Saturday, November 23, 2013

152. Review of AFTER MIDNIGHT (November 20, 2013)

152. AFTER MIDNIGHT


 

If your tastes run to theatrical filet mignon, I advise DOMESTICATED at Lincoln Center or the Shakespeare plays in rep at the Belasco, but if what you’re looking for is the indulgence of a hot fudge sundae, with all the works, you could do worse than swinging on over to the Brooks Atkinson for AFTER MIDNIGHT, an hour and a half revue providing uninterrupted musical whipped cream. The show, developed from an earlier work called COTTON CLUB PARADE, seen in the City Center Encores! Series, is getting the full Broadway treatment.

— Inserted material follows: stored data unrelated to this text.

/-! ### Voices over time -/

/-- 49_voice_pool.md R500 to R503: the housekeeping sets the release multiplier by the count of active voices, then fades
the `min(A - F - 16, |C|)` quietest of the pool voices that are releasing and not fading, and changes nothing else. -/
def Obligations.HousekeepingFadesTheQuietest : Prop :=
  ∀ s : State,
    let a := activeCount s.v
    let k := a - fadingCount s.v - 16
    let cands := poolSlots.filter (fun i => (s.voice i).releasing && !(s.voice i).fading)
    let t := s.housekeeping
    t.g = { s.g with relMul := if a ≤ 8 then 1 else if a ≤ 12 then 2 else if a ≤ 16 then 4 else if a ≤ 20 then 8 else 16 } ∧
    t.p = s.p ∧ t.s = s.s ∧ t.cmd = s.cmd ∧ t.cmdPos = s.cmdPos ∧ t.modIn = s.modIn ∧ t.modPos = s.modPos ∧
    t.out = s.out ∧
    (∀ i : Slot, t.voice i = s.voice i ∨ (i ∈ cands ∧ t.voice i =
      { s.voice i with fading := true, forceRecycle := true, fadeLen := nS s.g.fs (F64.lit ⟨1, 1000⟩),
                       fadeRem := nS s.g.fs (F64.lit ⟨1, 1000⟩) })) ∧
    cands.countP (fun i => (t.voice i).fading) = min k cands.length ∧
    ((∀ i ∈ poolSlots, (s.voice i).effA.isNaN = false) →
      ∀ i ∈ cands, ∀ j ∈ cands, (t.voice i).fading = true → (t.voice j).fading = false →
        (s.voice i).effA.lt (s.voice j).effA = true ∨ ((s.voice i).effA.eq (s.voice j).effA = true ∧ i < j))

/-- 49_voice_pool.md R520: from a state that meets the invariant, no step but a RESET moves a voice's lifecycle state
outside the table; a RESET that is accepted frees every voice. -/
def Obligations.LifecycleFollowsTheTable : Prop :=
  ∀ (s t : State), Inv s → step s = .next t →
    (nextIsReset s = false → ∀ i : Slot, lifecycleMay (s.voice i).lifecycle (t.voice i).lifecycle = true) ∧
    (nextIsReset s = true → t.v = s.v ∨ ∀ i : Slot, (t.voice i).lifecycle = .free)

/-- 10_state.md R30 to R60: the power-on state meets the invariant. -/
def Obligations.PowerOnMeetsTheInvariant : Prop := Inv State.reset

/-- The invariant of the block is kept by every step: registers in range (10_state.md R40), error codes (60_exceptions.md
R561), a distinct note stack of at most 16 that is empty in POLY mode and held by the mono voice (49_voice_pool.md R515),
flags that agree with the envelopes (10_state.md R55, R57), finite filter states (47_filter.md R441), pool voices that
never glide (48_voice.md R461), and silence before the first RESET (41_note_commands.md R222). -/
def Obligations.EveryStepKeepsTheInvariant : Prop :=
  ∀ (s t : State), Inv s → step s = .next t → Inv t

end
end

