@[simp] theorem oscMix_note (fs : F64) (p : Params) (pr : F64) : (oscMix fs p pr w).voice.note = w.note := by
  unfold oscMix; dsimp only; split <;> rfl
@[simp] theorem oscMix_velRaw (fs : F64) (p : Params) (pr : F64) : (oscMix fs p pr w).voice.velRaw = w.velRaw := by
  unfold oscMix; dsimp only; split <;> rfl
@[simp] theorem oscMix_velT (fs : F64) (p : Params) (pr : F64) : (oscMix fs p pr w).voice.velT = w.velT := by
  unfold oscMix; dsimp only; split <;> rfl
@[simp] theorem oscMix_velTgt (fs : F64) (p : Params) (pr : F64) : (oscMix fs p pr w).voice.velTgt = w.velTgt := by
  unfold oscMix; dsimp only; split <;> rfl
@[simp] theorem oscMix_isReleasing (fs : F64) (p : Params) (pr : F64) : (oscMix fs p pr w).voice.isReleasing = w.isReleasing := by
  unfold oscMix; dsimp only; split <;> rfl
@[simp] theorem oscMix_forceRecycle (fs : F64) (p : Params) (pr : F64) : (oscMix fs p pr w).voice.forceRecycle = w.forceRecycle := by
  unfold oscMix; dsimp only; split <;> rfl
@[simp] theorem oscMix_fading (fs : F64) (p : Params) (pr : F64) : (oscMix fs p pr w).voice.fading = w.fading := by
  unfold oscMix; dsimp only; split <;> rfl
@[simp] theorem oscMix_fadeRem (fs : F64) (p : Params) (pr : F64) : (oscMix fs p pr w).voice.fadeRem = w.fadeRem := by
  unfold oscMix; dsimp only; split <;> rfl
@[simp] theorem oscMix_fadeLen (fs : F64) (p : Params) (pr : F64) : (oscMix fs p pr w).voice.fadeLen = w.fadeLen := by
  unfold oscMix; dsimp only; split <;> rfl
@[simp] theorem oscMix_amp (fs : F64) (p : Params) (pr : F64) : (oscMix fs p pr w).voice.amp = w.amp := by
  unfold oscMix; dsimp only; split <;> rfl
@[simp] theorem oscMix_filt (fs : F64) (p : Params) (pr : F64) : (oscMix fs p pr w).voice.filt = w.filt := by
  unfold oscMix; dsimp only; split <;> rfl
@[simp] theorem oscMix_svfL (fs : F64) (p : Params) (pr : F64) : (oscMix fs p pr w).voice.svfL = w.svfL := by
  unfold oscMix; dsimp only; split <;> rfl
@[simp] theorem oscMix_svfR (fs : F64) (p : Params) (pr : F64) : (oscMix fs p pr w).voice.svfR = w.svfR := by
  unfold oscMix; dsimp only; split <;> rfl
@[simp] theorem oscMix_glideRem (fs : F64) (p : Params) (pr : F64) : (oscMix fs p pr w).voice.glideRem = w.glideRem := by
  unfold oscMix; dsimp only; split <;> rfl
@[simp] theorem oscMix_vel (fs : F64) (p : Params) (pr : F64) : (oscMix fs p pr w).voice.vel = w.vel := by
  unfold oscMix; dsimp only; split <;> rfl
@[simp] theorem oscMix_pitch (fs : F64) (p : Params) (pr : F64) : (oscMix fs p pr w).voice.pitch = w.pitch := by
  unfold oscMix; dsimp only; split <;> rfl
@[simp] theorem oscMix_pitchTgt (fs : F64) (p : Params) (pr : F64) : (oscMix fs p pr w).voice.pitchTgt = w.pitchTgt := by
  unfold oscMix; dsimp only; split <;> rfl
@[simp] theorem oscMix_glideStep (fs : F64) (p : Params) (pr : F64) : (oscMix fs p pr w).voice.glideStep = w.glideStep := by
  unfold oscMix; dsimp only; split <;> rfl

theorem sounding_iff : w.sounding = true ↔ w.amp.phase ≠ .idle := by simp [Voice.sounding]

theorem not_sounding_iff : w.sounding = false ↔ w.amp.phase = .idle := by simp [Voice.sounding]

/-- The voice as it stands before the end of its frame: everything of a frame but `EndOfFrame`. -/
def frameBody (g : Global) (p : Params) (m : ModFrame) (w : Voice) : Voice :=
  let w1 := ((w.glideFrame).smoothFrame g.fs p).envFrame g p
  let mix := oscMix g.fs p m.pitchRatio w1
  let flt := filterStage g.fs p w1.filt.eff m.cutoffOct mix.voice.svfL mix.voice.svfR mix.x
  { mix.voice with svfL := flt.1, svfR := flt.2.1 }

/-- The voice after its frame. -/
theorem soundingFrame_voice (g : Global) (p : Params) (m : ModFrame) :
    (soundingFrame g p m w).1 = (frameBody g p m w).endOfFrame := rfl
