-- ==== Sys2Proof/Laws/PerInstr.lean ====
section
/-! SUPPORT. A statement about every command as syntax, one lemma per constructor: how long its encoding is and which
opcode its header carries (30_encoding.md R130, R131, R133). -/

namespace Sys2Proof

/-- The opcode of a header whose operand bits fit below it. -/
theorem opcode_header {op n : Nat} (hop : op < 2 ^ 8) (hn : n < 2 ^ 24) : opcode (header op n) = op := by
  rw [opcode, field, header, BitVec.toNat_ofNat, Nat.mod_eq_of_lt (by omega)]
  omega

end Sys2Proof

namespace Sys2Proof.Laws.EncodeLength

/-- A command is encoded in as many words as its opcode says, and its header carries that opcode. -/
def Statement (i : Instr) : Prop :=
  (encode i).length = i.words ∧ (i.WellFormed → ∀ w, (encode i).head? = some w → opcode w = i.op)

theorem nop : Statement .nop := ⟨rfl, fun _ _ h => by cases h; decide⟩

theorem clearStatus : Statement .clearStatus := ⟨rfl, fun _ _ h => by cases h; decide⟩

theorem reset (bs : Nat) (sr : F64) : Statement (.reset bs sr) := by
  refine ⟨rfl, fun hw w h => ?_⟩
  have hb : bs < 2 ^ 16 := by simpa [Instr.WellFormed, Instr.wellFormed] using hw
  cases h
  exact opcode_header (by decide) (by omega)

theorem noteOn (note vel : Nat) : Statement (.noteOn note vel) := by
  refine ⟨rfl, fun hw w h => ?_⟩
  have hb : note < 2 ^ 7 ∧ vel < 2 ^ 7 := by simpa [Instr.WellFormed, Instr.wellFormed] using hw
  cases h
  exact opcode_header (by decide) (by omega)

theorem noteOff (note : Nat) : Statement (.noteOff note) := by
  refine ⟨rfl, fun hw w h => ?_⟩
  have hb : note < 2 ^ 7 := by simpa [Instr.WellFormed, Instr.wellFormed] using hw
  cases h
  exact opcode_header (by decide) (by omega)

theorem cc (num val : Nat) : Statement (.cc num val) := by
  refine ⟨rfl, fun hw w h => ?_⟩
  have hb : num < 2 ^ 7 ∧ val < 2 ^ 7 := by simpa [Instr.WellFormed, Instr.wellFormed] using hw
  cases h
  exact opcode_header (by decide) (by omega)

theorem pitchBend (v14 : Nat) : Statement (.pitchBend v14) := by
  refine ⟨rfl, fun hw w h => ?_⟩
  have hb : v14 < 2 ^ 14 := by simpa [Instr.WellFormed, Instr.wellFormed] using hw
  cases h
  exact opcode_header (by decide) (by omega)

theorem programChange (b : Nat) : Statement (.programChange b) := by
  refine ⟨rfl, fun hw w h => ?_⟩
  have hb : b < 2 ^ 7 := by simpa [Instr.WellFormed, Instr.wellFormed] using hw
  cases h
  exact opcode_header (by decide) (by omega)

theorem aftertouch (b : Nat) : Statement (.aftertouch b) := by
  refine ⟨rfl, fun hw w h => ?_⟩
  have hb : b < 2 ^ 7 := by simpa [Instr.WellFormed, Instr.wellFormed] using hw
  cases h
  exact opcode_header (by decide) (by omega)

theorem paramWrite (idx : Nat) (x : F64) : Statement (.paramWrite idx x) := by
  refine ⟨rfl, fun hw w h => ?_⟩
  have hb : idx < 2 ^ 8 := by simpa [Instr.WellFormed, Instr.wellFormed] using hw
  cases h
  exact opcode_header (by decide) (by omega)

theorem setVoiceMode (mode : Nat) : Statement (.setVoiceMode mode) := by
  refine ⟨rfl, fun hw w h => ?_⟩
  have hb : mode < 2 ^ 2 := by simpa [Instr.WellFormed, Instr.wellFormed] using hw
  cases h
  exact opcode_header (by decide) (by omega)

theorem render (modin : Bool) (nf : Nat) : Statement (.render modin nf) := by
  refine ⟨rfl, fun hw w h => ?_⟩
  have hb : nf < 2 ^ 16 := by simpa [Instr.WellFormed, Instr.wellFormed] using hw
  cases h
  exact opcode_header (by decide) (by cases modin <;> simp <;> omega)

end Sys2Proof.Laws.EncodeLength
end

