-- ==== Sys2Proof/Tests/Slice0.lean ====
section
/-! SUPPORT. The model's own tests. Expected values are the spec's: the encodings of 30_encoding.md, the vectors of
95_test_vectors.md (named by their labels) and hand arithmetic from the rules. The second half gives, for every statement
with hypotheses, a concrete state and operands that meet them. -/

namespace Sys2Proof.Tests

open Sys2Proof Sys2Proof.Machine

/-! ### Ill-formed terms -/

theorem test_ill_formed_terms_are_refused :
    ¬(Instr.reset 65536 F64.one).WellFormed ∧ ¬(Instr.noteOn 128 1).WellFormed ∧ ¬(Instr.noteOn 1 128).WellFormed ∧
    ¬(Instr.noteOff 128).WellFormed ∧ ¬(Instr.cc 128 0).WellFormed ∧ ¬(Instr.cc 0 128).WellFormed ∧
    ¬(Instr.pitchBend 16384).WellFormed ∧ ¬(Instr.programChange 128).WellFormed ∧ ¬(Instr.aftertouch 128).WellFormed ∧
    ¬(Instr.paramWrite 256 F64.one).WellFormed ∧ ¬(Instr.setVoiceMode 4).WellFormed ∧
    ¬(Instr.render true 65536).WellFormed := by decide

/-! ### Words written out from the spec (95_test_vectors.md 2.1) -/

theorem test_decode_nop : decode [0x00000000] = .command .nop 1 := by decide
theorem test_decode_reset :
    decode [0x01000040, 0x00000000, 0x40E77000] = .command (.reset 64 ⟨0x40E7700000000000⟩) 3 := by decide
theorem test_decode_note_on : decode [0x0200457F] = .command (.noteOn 69 127) 1 := by decide
theorem test_decode_note_off : decode [0x03003C00] = .command (.noteOff 60) 1 := by decide
theorem test_decode_cc : decode [0x0400407F] = .command (.cc 64 127) 1 := by decide
theorem test_decode_pitch_bend : decode [0x05003FFF] = .command (.pitchBend 16383) 1 := by decide
theorem test_decode_program_change : decode [0x06000005] = .command (.programChange 5) 1 := by decide
theorem test_decode_aftertouch : decode [0x0700007F] = .command (.aftertouch 127) 1 := by decide
theorem test_decode_param_write :
    decode [0x10000050, 0x00000000, 0x3FF00000] = .command (.paramWrite 0x50 ⟨0x3FF0000000000000⟩) 3 := by decide
theorem test_decode_set_voice_mode :
    decode [0x11000001] = .command (.setVoiceMode 1) 1 ∧ decode [0x11000003] = .command (.setVoiceMode 3) 1 := by decide
theorem test_decode_render :
    decode [0x20000200] = .command (.render false 512) 1 ∧ decode [0x20010100] = .command (.render true 256) 1 := by
  decide
theorem test_decode_clear_status : decode [0x30000000] = .command .clearStatus 1 := by decide

/-- The table of decoding corner cases of 95_test_vectors.md 2.1. -/
theorem test_decode_rejects :
    decode [0xFF000000] = .illegalOpcode ∧ decode [0x08000000] = .illegalOpcode ∧
    decode [0x10000100, 0x20000200, 0x20000200] = .reservedBits 3 ∧ decode [0x00000001] = .reservedBits 1 ∧
    decode [0x02008000] = .reservedBits 1 ∧ decode [0x02000080] = .reservedBits 1 ∧
    decode [0x03003C01] = .reservedBits 1 ∧ decode [0x05004000] = .reservedBits 1 ∧
    decode [0x20020010] = .reservedBits 1 ∧ decode [0x11000004] = .reservedBits 1 ∧
    decode [0x10000100] = .noPayload ∧ decode [0x01000200, 0x00000000] = .noPayload ∧ decode [] = .noHeader := by decide

/-- The host's entry: a header and its payload, numbered from the header's bit 0. -/
theorem test_decode_table_word :
    decodeTableWord 32 0x02003C64 = some (.noteOn 60 100) ∧
    decodeTableWord 96 0x408F40000000000010000032 = some (.paramWrite 0x32 (F64.int 1000)) ∧
    decodeTableWord 32 0x01000200 = some (.reset 512 F64.zero) ∧ decodeTableWord 32 0xFF000000 = none := by
  decide +kernel

/-! ### Binary64 -/

/-- Rounding to nearest even, and a subnormal result replaced by a zero (00_scope.md R11, R15). -/
theorem test_binary64_rounds :
    (F64.lit ⟨1, 10⟩).add (F64.lit ⟨2, 10⟩) = ⟨0x3FD3333333333334⟩ ∧ F64.one.div (F64.int 3) = ⟨0x3FD5555555555555⟩ ∧
    (F64.int 2).sqrt = ⟨0x3FF6A09E667F3BCD⟩ ∧ (F64.lit ⟨375, 1000⟩).sqrt = ⟨0x3FE3988E1409212E⟩ ∧
    F64.mul ⟨0x0010000000000000⟩ F64.half = F64.zero ∧ F64.add ⟨0x0000000000000001⟩ F64.one = F64.one ∧
    F64.mul ⟨0x7FEFFFFFFFFFFFFF⟩ (F64.int (-2)) = F64.infOf true := by decide +kernel

/-- 00_scope.md R13: `rnd(x)` is `floor(x + 0.5)`; vector E1's lengths and 48 samples for 1 ms at 48 kHz. -/
theorem test_sample_counts :
    scaleTime F64.one F64.one (F64.int 100) = ⟨0x4023FFFFFFFFFFFF⟩ ∧
    nSms (F64.int 48000) (scaleTime F64.one F64.one (F64.int 100)) = 480 ∧
    nSms (F64.int 48000) (scaleTime F64.half ((F64.int 100).div (F64.int 127)) (F64.int 10)) = 310 ∧
    nS (F64.int 48000) (F64.lit Config.xfRetrigS) = 240 ∧ nS (F64.int 44100) (F64.lit Config.fadeCapS) = 44 ∧
    nSms (F64.int 48000) F64.zero = 1 := by decide +kernel

/-! ### The datapath where no configuration function enters -/

/-- Vector O3: saw, square and triangle from phase 0 at note 69. -/
theorem test_waveforms_from_phase_zero :
    let dq := cycles 39370533
    sawSample (cycles 0) dq = F64.zero ∧ sawSample (cycles 39370533) dq = ⟨0xBFEF69D036C00000⟩ ∧
    squareSample (cycles 0) dq = F64.zero ∧ squareSample (cycles 39370533) dq = F64.one ∧
    triangleSample (cycles 0) dq = ⟨0xBFEF9BE024800000⟩ ∧
    pulseSample (cycles 0) dq (F64.lit ⟨25, 100⟩) = F64.zero := by decide +kernel

/-- Vector O4: the samples of the frame that wraps. -/
theorem test_waveforms_at_the_wrap :
    let dq := cycles 39370533
    let t := cycles 4291388097
    sawSample t dq = ⟨0x3FC6007BF8F710F0⟩ ∧ squareSample t dq = ⟨0xBFC6371937F710F0⟩ ∧
    triangleSample t dq = ⟨0xBFEF9977E11DB49B⟩ ∧ (advance 4291388097 39370533).toNat = 35791334 := by decide +kernel

/-- Vector O2: the step residuals. -/
theorem test_residuals :
    let d := cycles 39370533
    blep F64.zero d = F64.int (-1) ∧ blep (d.div (F64.int 2)) d = F64.lit ⟨-25, 100⟩ ∧ blep F64.half d = F64.zero ∧
    blep F64.zero F64.zero = F64.zero ∧ blamp F64.zero d = F64.one.div (F64.int 6) := by decide +kernel

/-- Vectors E2 and E3: unison weights for three copies, and the detunes of the default patch (95_test_vectors.md 2.7). -/
theorem test_unison :
    let q := OscParams.powerOn F64.one
    (centreWeight q).mul (powerComp q 3) = ⟨0x3FEA20BD700C2C3F⟩ ∧
    (unison q 3 1).cents = F64.lit ⟨125, 10⟩ ∧ (unison q 3 2).cents = F64.lit ⟨-125, 10⟩ ∧
    (unison q 2 0).cents = F64.lit ⟨-625, 100⟩ ∧ (unison q 4 3).cents = F64.lit ⟨125, 10⟩ ∧
    (unison q 4 1).cents = F64.lit ⟨625, 100⟩ := by decide +kernel

/-- Vector N6: a release from a floor starts at the effective level. -/
theorem test_release_from_a_floor :
    envRelease ⟨.attack, F64.lit ⟨1, 10⟩, F64.lit ⟨3, 10⟩, 100, F64.zero⟩ =
      ⟨.release, F64.lit ⟨3, 10⟩, F64.zero, 0, F64.zero⟩ := by decide +kernel

/-- Vector F4: state sanitising. -/
theorem test_filter_states :
    flushState (F64.lit ⟨5, 10 ^ 19⟩) = F64.zero ∧ flushState (F64.lit ⟨1, 10 ^ 18⟩) = F64.lit ⟨1, 10 ^ 18⟩ ∧
    Svf.sanitise ⟨F64.infOf false, F64.one⟩ = ⟨F64.zero, F64.zero⟩ := by decide +kernel

/-- Vector E7: the release multipliers. -/
theorem test_release_multipliers :
    [8, 9, 12, 13, 16, 17, 20, 21, 32].map relMulFor = [1, 2, 2, 4, 4, 8, 8, 16, 16] := by decide

/-- The SanitiseMod table of 95_test_vectors.md 2.5. -/
theorem test_sanitise_mod :
    let nan : F64 := ⟨0x7FF8000000000000⟩
    sanitiseMod ⟨nan, nan, nan⟩ = ⟨F64.one, F64.zero, F64.one⟩ ∧
    sanitiseMod ⟨F64.infOf false, F64.infOf false, F64.infOf false⟩ = ⟨F64.one, F64.zero, F64.one⟩ ∧
    sanitiseMod ⟨F64.infOf true, F64.infOf true, F64.infOf true⟩ = ⟨F64.one, F64.zero, F64.zero⟩ ∧
    sanitiseMod ⟨F64.int (-2), F64.int 20, F64.int (-1)⟩ = ⟨F64.one, F64.int 10, F64.zero⟩ ∧
    sanitiseMod ⟨F64.int 100, F64.int (-20), F64.int 2⟩ = ⟨F64.int 16, F64.int (-10), F64.one⟩ ∧
    sanitiseMod ⟨F64.lit ⟨1, 100⟩, F64.zero, F64.one⟩ = ⟨F64.lit ⟨625, 10000⟩, F64.zero, F64.one⟩ := by decide +kernel

/-- Vector V7: a glide of 48 frames from 60 to 72. -/
theorem test_glide_step :
    let w := ({ Voice.reset with pitch := F64.int 60 } : Voice).setPitch (F64.int 48000)
      { Params.powerOn with glide := F64.one } (F64.int 72) true
    w.glideRem = 48 ∧ w.glideStep = F64.lit ⟨25, 100⟩ ∧ w.glideFrame.pitch = F64.lit ⟨6025, 100⟩ := by decide +kernel

/-! ### Commands, one step each -/

/-- The block right after `RESET 512, 48000.0`. -/
def ready : State := State.reset.afterReset 512 (F64.int 48000)

/-- `ready` in another voice mode. -/
def inMode (m : VoiceMode) : State := { ready with g := { ready.g with voiceMode := m } }

/-- A held voice in Sustain. -/
def heldVoice (note : Nat) (level : F64) : Voice :=
  { Voice.reset with note := note, velRaw := 100, amp := ⟨.sustain, level, F64.zero, 0, F64.zero⟩ }

/-- A voice in Release. -/
def releasingVoice (level : F64) : Voice :=
  { Voice.reset with note := 60, velRaw := 100, isReleasing := true, amp := ⟨.release, level, F64.zero, 0, F64.zero⟩ }

/-- `ready` with every slot holding the same voice. -/
def everySlot (w : Voice) : State := ready.setVoices (Vector.replicate 33 w)

theorem test_power_on_status : State.reset.status0 = 0 ∧ State.reset.status1 = 0 ∧ State.reset.status2 = 0 := by
  decide +kernel

theorem test_nop : step { ready with cmd := [0x00000000] } = .next { ready with cmd := [], cmdPos := 1 } := rfl

theorem test_reset_status : ready.status0 = 0x00000001 ∧ ready.status1 = 0 ∧ ready.g.fs = ⟨0x40E7700000000000⟩ := by
  decide +kernel

theorem test_reset_checks :
    rateOk ⟨0x40AF400000000000⟩ = false ∧ rateOk ⟨0x4117700000000000⟩ = true ∧ rateOk ⟨0x40BF400000000000⟩ = true ∧
    (State.reset.raise .badOperand).status0 = 0x00010042 ∧ (State.reset.raise .badValue).status0 = 0x00010062 := by
  decide +kernel

theorem test_clear_status : execClearStatus (ready.raise .illegalOpcode) = .next ready := rfl

/-- 95_test_vectors.md 2.3, first two rows. -/
theorem test_note_on :
    (ready.noteOn 60 100).status0 = 0x00000101 ∧ (ready.noteOn 60 100).status1 = 0x00000001 ∧
    ((ready.noteOn 60 100).voice 0).velT = ⟨0x3FE93264C993264D⟩ ∧
    ((ready.noteOn 60 100).noteOn 60 90).status1 = 0x00000003 := by decide +kernel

From left: Daniel J. Watts, Dormeshia Sumbry-Edwards, Phillip Attmore. Photo: Matthew Murphy.

            AFTER MIDNIGHT has a very simple concept. It intends to recapture the kind of singing and dancing entertainment once associated with Harlem’s legendary Cotton Club, a nightclub whose entertainers were black and its audience white. But the show completely avoids any such historical/racial context, preferring instead to tie all the acts together with some poetic bits and pieces from Langston Hughes delivered by Dulé Hill as a smooth MC who also sings and dances. If you recall him from TV’s “The West Wing,” you’ll be happy to know that he has decent musical theatre skills, although he gets to use them only sporadically here.
 
 
Center: Virgil "Lil'O" Gadson; right: Karine Plantadit. Photo: Matthew Murphy.
 
            The show is little more than a succession of acts, any one of which could easily be moved around from one slot to the other, with the music selected from the songs of Duke Ellington, Ted Koehler and Harold Arlen, Sippie Wallace, Dorothy Fields and Jimmy McHugh, Cab Calloway, and others, with the majority coming from the great Mr. Ellington. The Jazz at Lincoln Center All Stars, a 16-piece orchestra, sits upstage on a sliding platform while the acts are performed in front of it. An act comes on, finishes, walks off as the lights dim, and another act comes on as the lights come up. Continuity is provided by the Cotton Club aura, not by any narrative thread. So there’s not much to chew on, but there’s plenty of singing and dancing to ingest.

            Headlining the show is “American Idol” winner Fantasia Barrino, who already has earned Broadway laurels for THE COLOR PURPLE; she has the audience in the palm of her hands whenever she appears, singing  such standards as “I Can’t Give You Anything But Love,” “Stormy Weather,” “Zaz Zuh Zaz,” and “On the Sunny Side of the Street.” Ms. Barrino has great stage presence, knows how to relish a lyric, has a terrific voice, and moves with sensual authority. She’s scheduled to remain in the show for several months, after which she’ll be replaced by k.d. lang (in an all-black revue?), and then Toni Braxton and Babyface, with others to follow down the line.

            Among the featured players making a big impression are Adriane Lenox, singing “Women Be Wise” and “Go Back Where You Stayed Last Night”; dancer Karine Plantadit in several numbers, especially “Black and Tan Fantasy”; and Dormeshia Sumbry-Edwards doing “The Skrontch,” “Raisin’ the Rent” and “Get Yourself a New Broom.” Two male dancers, the diminutive terpsichorean acrobat Virgil “Lil’o” Gadson, and the unforgettably loose-limbed, double-jointed Julius “iGlide” Chisholm, are sensational, both singly and when paired, while Jared Grimes earns his niche on the roster of great tap dancers. A sizable ensemble of gifted performers helps fill out many of the acts, and gives the audience a rousing send-off in the final number, when the entire company appears.

            But as many others have noted, despite the array of talented singers and dancers, the performers who make the event truly memorable are the members of the Jazz at Lincoln Center All Star, an orchestra of woodwinds, trumpets, trombones, tuba, piano, guitar, bass, and drums that is simply fantastic; when the show has seemingly ended, and the curtain calls are over, their  platform stage glides forward for a mini-concert that lifts you out of the theatre with music in your heart.

            John Lee Beatty’s relatively simple set is a series of false prosceniums to which appropriate elements are added as necessary, and Howell Binkley’s lights do a great job of creating the colorful revue atmosphere. Isabel Toledo’s costumes are knockouts, recreating old Harlem’s nightclub world, from the women’s sequined gowns to the men’s tails and top hats.

            As I’ve said, there’s not much food for thought in AFTER MIDNIGHT, but if music be the food of love, play on.